### Extracted material

theorem execVsysValid_same {k : Part} {a s : State} {x1} (hr : k.isObj = false) (hk : k ∉ [.vsys, .fw, .clock,
    .chans, .units, .slots, .engines, .dies, .descs, .adcs, .wins, .queues, .groups, .bldc, .axes, .power, .sup,
    .lockbox, .net, .can, .sec, .trail, .standbyDue, .sleepLt, .metNote, .lastMet, .metSilent, .metView, .metViewAt,
    .tag, .sleepHash, .waking, .resetLt, .resetReq, .lane, .flight, .banks, .hot, .free]) (h : State.Same k a s) :
    ∃ t, execVsysValid x1 s = .next t ∧ State.Same k a t := by
  refine ⟨_, rfl, ?_⟩
  try lift_lets -underBinder
  repeat' first
    | with_reducible assumption | with_reducible exact hr | exact notMem_any hr hk (by decide +kernel)
    | (intro x
       first
         | (refine same_of (a := a) (k := k) x ?_ fun _ => ?_
            unfold x
            try lift_lets -underBinder
            rotate_left
            clear_value x)
         | clear_value x
         | skip)
    | lift_lets -underBinder | with_reducible apply State.powerOn_same | (split <;> try lift_lets -underBinder)

theorem execVsysInvalid_same {k : Part} {a s : State} (hr : k.isObj = false) (hk : k ∉ [.vsys, .fw, .clock, .chans,
    .units, .slots, .engines, .dies, .descs, .adcs, .wins, .queues, .groups, .bldc, .axes, .power, .sup, .lockbox,
    .net, .can, .sec, .trail, .standbyDue, .sleepLt, .metNote, .lastMet, .metSilent, .metView, .metViewAt, .tag,
    .sleepHash, .waking, .resetLt, .resetReq, .lane, .flight, .banks, .hot]) (h : State.Same k a s) :
    ∃ t, execVsysInvalid s = .next t ∧ State.Same k a t := by
  refine ⟨_, rfl, ?_⟩
  try lift_lets -underBinder
  repeat' first
    | with_reducible assumption | with_reducible exact hr | exact notMem_any hr hk (by decide +kernel)
    | (intro x
       first
         | (refine same_of (a := a) (k := k) x ?_ fun _ => ?_
            unfold x
            try lift_lets -underBinder
            rotate_left
            clear_value x)
         | clear_value x
         | skip)
    | lift_lets -underBinder | with_reducible apply State.abandonLoad_same | with_reducible apply State.restart_same
    | (split <;> try lift_lets -underBinder) | with_reducible apply same_cleared | with_reducible apply same_invalid

theorem execVmetPowerOn_same {k : Part} {a s : State} {x1} (hk : k ∉ [.reg 0x1220, .reg 0x6000, .dies, .qm, .trail])
    (h : State.Same k a s) :
    ∃ t, execVmetPowerOn x1 s = .next t ∧ State.Same k a t := by
  refine ⟨_, rfl, ?_⟩
  try lift_lets -underBinder
  repeat' first
    | with_reducible assumption | exact notMem_of hk (by decide +kernel)
    | (intro x
       first
         | (refine same_of (a := a) (k := k) x ?_ fun _ => ?_
            unfold x
            try lift_lets -underBinder
            rotate_left
            clear_value x)
         | clear_value x
         | skip)
    | lift_lets -underBinder | with_reducible apply State.rotationReset_same
    | with_reducible apply State.qmRestart_same | with_reducible apply State.onQm_same
    | with_reducible apply State.supplyNote_same | with_reducible apply State.sealAgain_same
    | with_reducible apply State.swapFw_same | (split <;> try lift_lets -underBinder)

### Exercise instructions
Give the number of lines that hold the word "theorem" in these records, with nothing added.

### Solution to the exercise
3